Starting at the line that has "def State.changeHead (s" and stopping after the line that has "let s1 := if held", reproduce the listing below exactly; omit everything else.

═══ Data extracts

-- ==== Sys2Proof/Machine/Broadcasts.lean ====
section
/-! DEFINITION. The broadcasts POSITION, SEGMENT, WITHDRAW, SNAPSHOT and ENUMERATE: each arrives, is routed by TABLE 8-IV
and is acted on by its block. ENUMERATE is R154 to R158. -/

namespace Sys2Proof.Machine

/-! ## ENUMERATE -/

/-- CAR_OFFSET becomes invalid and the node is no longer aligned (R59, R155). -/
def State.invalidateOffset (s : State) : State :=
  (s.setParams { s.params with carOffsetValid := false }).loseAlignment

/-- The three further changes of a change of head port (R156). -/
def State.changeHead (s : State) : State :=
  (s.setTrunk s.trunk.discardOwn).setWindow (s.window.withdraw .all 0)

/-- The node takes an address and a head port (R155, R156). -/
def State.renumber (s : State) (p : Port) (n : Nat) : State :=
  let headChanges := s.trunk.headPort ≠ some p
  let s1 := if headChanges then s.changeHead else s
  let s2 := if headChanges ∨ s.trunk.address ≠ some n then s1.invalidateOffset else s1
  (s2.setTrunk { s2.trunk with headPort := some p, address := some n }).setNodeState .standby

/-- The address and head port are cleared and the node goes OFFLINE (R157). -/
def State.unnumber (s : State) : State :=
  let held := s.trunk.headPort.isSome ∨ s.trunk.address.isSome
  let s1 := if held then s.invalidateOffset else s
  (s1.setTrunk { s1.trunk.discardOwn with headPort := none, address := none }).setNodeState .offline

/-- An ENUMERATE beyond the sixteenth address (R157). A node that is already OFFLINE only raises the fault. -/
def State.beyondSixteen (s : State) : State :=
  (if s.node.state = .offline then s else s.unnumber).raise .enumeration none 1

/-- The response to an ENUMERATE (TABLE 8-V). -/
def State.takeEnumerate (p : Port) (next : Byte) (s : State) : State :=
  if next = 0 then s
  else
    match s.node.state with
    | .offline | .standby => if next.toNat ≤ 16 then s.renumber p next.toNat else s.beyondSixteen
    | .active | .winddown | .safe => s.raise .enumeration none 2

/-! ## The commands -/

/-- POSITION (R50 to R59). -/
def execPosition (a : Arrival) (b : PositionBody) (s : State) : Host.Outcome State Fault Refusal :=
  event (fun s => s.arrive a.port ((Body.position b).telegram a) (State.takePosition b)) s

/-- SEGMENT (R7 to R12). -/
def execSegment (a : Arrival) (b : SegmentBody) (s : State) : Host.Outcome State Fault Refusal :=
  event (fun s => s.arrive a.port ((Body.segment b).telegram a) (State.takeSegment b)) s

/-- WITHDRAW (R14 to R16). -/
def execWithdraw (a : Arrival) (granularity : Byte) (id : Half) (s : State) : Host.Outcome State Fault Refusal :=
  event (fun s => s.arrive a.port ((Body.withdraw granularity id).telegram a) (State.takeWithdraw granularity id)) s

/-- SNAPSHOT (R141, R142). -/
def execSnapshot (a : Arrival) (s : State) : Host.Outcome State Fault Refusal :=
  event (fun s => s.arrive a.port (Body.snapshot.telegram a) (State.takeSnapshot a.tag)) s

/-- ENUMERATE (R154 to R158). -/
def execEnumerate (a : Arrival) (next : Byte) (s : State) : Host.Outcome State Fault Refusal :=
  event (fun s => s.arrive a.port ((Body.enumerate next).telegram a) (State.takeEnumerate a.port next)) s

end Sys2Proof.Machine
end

══════
═══ Data extracts

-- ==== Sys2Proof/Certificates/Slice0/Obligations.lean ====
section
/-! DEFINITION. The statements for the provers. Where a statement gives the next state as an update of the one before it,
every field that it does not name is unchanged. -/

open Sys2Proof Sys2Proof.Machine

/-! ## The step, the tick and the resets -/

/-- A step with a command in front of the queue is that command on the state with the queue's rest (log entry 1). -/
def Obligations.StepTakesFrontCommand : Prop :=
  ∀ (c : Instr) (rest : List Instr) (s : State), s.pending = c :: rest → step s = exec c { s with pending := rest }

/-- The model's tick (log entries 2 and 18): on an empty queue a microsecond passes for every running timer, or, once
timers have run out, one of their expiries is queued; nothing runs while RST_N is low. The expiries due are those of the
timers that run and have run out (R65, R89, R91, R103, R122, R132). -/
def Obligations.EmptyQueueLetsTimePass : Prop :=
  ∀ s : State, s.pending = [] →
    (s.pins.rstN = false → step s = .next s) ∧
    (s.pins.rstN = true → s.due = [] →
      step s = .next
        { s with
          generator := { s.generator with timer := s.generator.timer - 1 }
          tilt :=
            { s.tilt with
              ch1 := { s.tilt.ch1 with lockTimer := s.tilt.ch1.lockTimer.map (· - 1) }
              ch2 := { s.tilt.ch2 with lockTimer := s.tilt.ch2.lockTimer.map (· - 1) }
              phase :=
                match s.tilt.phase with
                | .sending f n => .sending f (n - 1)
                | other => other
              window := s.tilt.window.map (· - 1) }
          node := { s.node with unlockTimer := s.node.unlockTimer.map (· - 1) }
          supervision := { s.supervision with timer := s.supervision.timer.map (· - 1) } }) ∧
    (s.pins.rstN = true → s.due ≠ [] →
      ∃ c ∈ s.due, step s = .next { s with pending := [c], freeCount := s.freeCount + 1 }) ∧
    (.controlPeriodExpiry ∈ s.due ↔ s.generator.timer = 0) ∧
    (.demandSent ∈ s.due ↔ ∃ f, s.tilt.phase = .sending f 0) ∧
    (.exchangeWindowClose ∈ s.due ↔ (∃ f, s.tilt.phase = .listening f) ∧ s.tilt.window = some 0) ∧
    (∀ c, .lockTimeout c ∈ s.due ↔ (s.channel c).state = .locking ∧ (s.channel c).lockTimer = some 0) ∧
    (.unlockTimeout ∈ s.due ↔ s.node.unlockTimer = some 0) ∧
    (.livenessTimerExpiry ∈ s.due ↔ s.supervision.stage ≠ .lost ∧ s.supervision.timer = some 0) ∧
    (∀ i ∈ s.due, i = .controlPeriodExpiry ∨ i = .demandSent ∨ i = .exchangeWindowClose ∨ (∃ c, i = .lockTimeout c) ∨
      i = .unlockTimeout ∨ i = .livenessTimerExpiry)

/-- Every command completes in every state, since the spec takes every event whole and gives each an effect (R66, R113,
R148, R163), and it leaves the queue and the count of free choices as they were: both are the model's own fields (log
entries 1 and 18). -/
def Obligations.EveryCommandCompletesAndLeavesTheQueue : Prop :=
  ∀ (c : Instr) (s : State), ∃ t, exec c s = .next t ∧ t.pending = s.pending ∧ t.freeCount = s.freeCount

══════

#### Answer below:
def State.changeHead (s : State) : State :=
  (s.setTrunk s.trunk.discardOwn).setWindow (s.window.withdraw .all 0)

/-- The node takes an address and a head port (R155, R156). -/
def State.renumber (s : State) (p : Port) (n : Nat) : State :=
  let headChanges := s.trunk.headPort ≠ some p
  let s1 := if headChanges then s.changeHead else s
  let s2 := if headChanges ∨ s.trunk.address ≠ some n then s1.invalidateOffset else s1
  (s2.setTrunk { s2.trunk with headPort := some p, address := some n }).setNodeState .standby

/-- The address and head port are cleared and the node goes OFFLINE (R157). -/
def State.unnumber (s : State) : State :=
  let held := s.trunk.headPort.isSome ∨ s.trunk.address.isSome
  let s1 := if held then s.invalidateOffset else s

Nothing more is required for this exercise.